EASTON — Atelier 11 Architecture is celebrating 25 years in business.
With its team of designers and support staff, the firm has completed more than 300 buildings from Maryland and Virginia to Washington, D.C., Delaware, Vermont and Canada.
Atelier 11 was founded in 1994 by the husband-and-wife team of Jon Braithwaite and Lauren Dianich after working in Seattle, Wash., Annapolis, Wilmington, Del., and Salisbury. The couple had traveled extensively in Asia and Europe, and wanted to bring a more worldly outlook to local design.
From the beginning, their commitment to innovative and thoughtful design drove their firm’s growth in residential, commercial and adaptive reuse projects. Their custom residential work has ranged from a 600-square-foot two-story pied a terre in Easton’s historic district to numerous significant waterfront homes and estates.
They thrive on working with diverse clients, from nurses to artists, senators, entrepreneurs and CEOs. Atelier 11’s goal has been to create architecture that lifts the soul and creates ardent and enlivened spaces.
Commercial clients have included the Academy Art Museum, Talbot YMCA, Chesapeake Bay Maritime Museum, Talbot County government, Londonderry, Cooke’s Hope (over 36 buildings), Salisbury University, Rise Up Coffee and 14 university projects.
Incorporation of sustainable materials and products was second nature for the firm and led to its formation of the Sustainable Architecture Forum.

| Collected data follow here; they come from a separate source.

/-- The start record, field by field (R80; CONFIG is the register STR_CFG), and the start sequence (R62 to R87). -/
structure Str where
  startCount : Nat := 0
  cause : Nat := 0
  cold : Bool := false
  restored : Bool := false
  patchless : Bool := false
  steps : List (Nat × StepRec) := []
  entered : Nat := 3
  prevMode : Nat := 3
  /-- MODES.GEN: 0 none, 1 A, 2 B, 3 joined. -/
  gen : Nat := 0
  /-- CURSTEP and STR_STATUS.STEP. -/
  step : Nat := 0
  patches : Nat := 0
  mapout : Nat := 0
  patchIds : List Nat := []
  patchRes : List Nat := []
  lastRun : Nat := 0
  genDigest : List Byte := []
  genLen : Nat := 0
  /-- CONFIG as the start in progress has latched it (R86). -/
  cfg : Word := 0
  halt : Bool := false
  /-- The decision of R67 has been made, and the steps that take their alternative (bit n for Sn). -/
  decided : Bool := false
  alts : Nat := 0
  /-- A command has been processed since S4 opened. -/
  firstDone : Bool := false
  /-- A step has failed and the reset of R82 is to come. -/
  failed : Bool := false
  /-- CLK_MEAS0 as S1 found it (R355). -/
  fcore : Nat := 0
  /-- µs time at which the step in progress began, at which S1 last counted its waiting, and at which a step failed. -/
  stepFrom : Nat := 0
  waitFrom : Nat := 0
  failedAt : Nat := 0
  /-- The record's CRC does not fit its bytes. -/
  crcBad : Bool := false
  blobs : List Blob := []
  /-- S4 has ended; and the slots that stood in the ring as it began and are still to be processed (R68). -/
  s4Ended : Bool := false
  s4Wait : Nat := 0
  /-- Code banks that S2 woke from OFF and so cleared (bit 0 CBA, bit 1 CBB). -/
  cleared : Nat := 0
  /-- S7 found a fault that it could not map out. -/
  s7Bad : Bool := false
  /-- The digest cache in PD3: 32 bytes for each key slot (R37). -/
  digests : List Byte := []
  deriving DecidableEq, Repr

/-- Control store unit (R232 to R254). -/
structure Mcs where
  /-- Microwords and nanowords without their parity bits, by index; an unlisted word is 0. -/
  micro : List (Nat × Nat) := []
  nano : List (Nat × Nat) := []
  /-- Words with bad parity: the index for a microword, 4096 + index for a nanoword; the value has bit 0 for a microword
  or a low half, bit 1 for a high half. -/
  bad : List (Nat × Nat) := []
  /-- LONG bits of the OEM codes in the decoder (R246). -/
  long : BitVec 256 := 0
  /-- The next microword and nanoword of the scrub (R252). -/
  scrubMicro : Nat := 0
  scrubNano : Nat := 0
  deriving DecidableEq, Repr

/-- An error latent in a 64-bit word (R258). -/
inductive EccErr where
  | none | single | double
  deriving DecidableEq, Repr

/-- Banks (R255 to R266): latent errors by 64-bit word number, corrected words that wait to be written back, and the
patrol's next word in each bank. -/
structure MemU where
  ecc : List (Nat × EccErr) := []
  writeback : List Nat := []
  patrol : List (Nat × Nat) := []
  /-- Ranges of XB, address and bytes, that the core port has written since the host port's last command (R260). -/
  xbCore : List (Nat × Nat) := []
  deriving DecidableEq, Repr

/-- The state of a configured field-link station (R306). -/
inductive StnSt where
  | down | up | pending | failed
  deriving DecidableEq, Repr

/-- A field-link station: its configuration (R301), which Lantern keeps in KB, and what its link's controller holds of
it (R304 to R308, R311). -/
structure Stn where
  w : Nat := 1
  ibase : Nat := 0
  qbase : Nat := 0
  pbase : Nat := 0
  /-- The module's safe timeout in ms. -/
  timeout : Nat := 1
  /-- DIR, WBEN and SAFEV of each unit, and SUBST. -/
  dir : List DWord := []
  wben : List DWord := []
  safev : List DWord := []
  subst : List Byte := []
  st : StnSt := .down
  ident : Bool := false
  /-- The unit that the next CONFIG request names. -/
  unit : Nat := 0
  /-- A good DATA response has been written to the shadow input since the station came up (R308). -/
  live : Bool := false
  /-- DATA exchanges since the station came up, modulo 16. -/
  count : Nat := 0
  miss : Nat := 0
  /-- Frame errors since configuration, saturating at 24 bits. -/
  ferr : Nat := 0
  cfgerr : Bool := false
  safe : Bool := false
  /-- The last status block received (R300). -/
  status : DWord := 0
  /-- Its substitutes are still to be written, with a dropout to fire or without (R303, R307). -/
  subDue : Option Bool := none
  /-- Its dropout or return is to fire at the next input transfer (R312). -/
  dropMark : Bool := false
  retMark : Bool := false
  /-- µs time from which its outputs go safe, for the governor's members (R338). -/
  safeAt : List Nat := []
  deriving DecidableEq, Repr

/-- The state of a host-fed station (R314). -/
inductive HfSt where
  | down | up | failed
  deriving DecidableEq, Repr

This forum helped local architects and students share their knowledge of sustainable design before the LEED system existed. Its most notable LEED projects are the former McCords Building, the Eastern Shore Conservation Center, 10 Habitat for Humanity houses and the Evergreen Cove Holistic Learning Center, all of which implemented sustainably certified materials and methods. The firm implemented the first green roof on the Eastern Shore at the Brookletts Center.
Constructing its own studio on a dilapidated site in Easton was the beginning of what is now more than 17 restoration/renovation projects that have transformed that East End neighborhood. Projects include the first three new buildings built in this neighborhood in 20 years, which spurred on development in a formerly overlooked and underused part of town.
Numerous design awards over the past 25 years include four historic restoration projects, including the rehabilitation of the McDaniel House after a devastating fire, the Chez Lafitte renovation and the renovation of the historic Welch House. The firm also received the Talbot Small Business of the Year award in 2002, the Talbot Business Woman of the Year in 2013, the Habitat Business partner of the year in 2013 and Maryland Governor’s Awards in 1996, 2002 and 2013. The firm’s work has been showcased in six regional publications, and its book, “Eco-Logic,” was published in 2014.
Giving back to the community has been a high priority to Atelier 11. The firm has underwritten an average of 350 hours of pro-bono work each year, including design services to for 17 Habitat for Humanity homes, the George Murphy Pool, designs for Rotary projects, and work for Talbot Hospice and arts organizations. Its most recent community project has been the sponsorship of an annual free concert at Thompson Park, opposite its Maryland studio, and designing tiny houses for homeless veterans.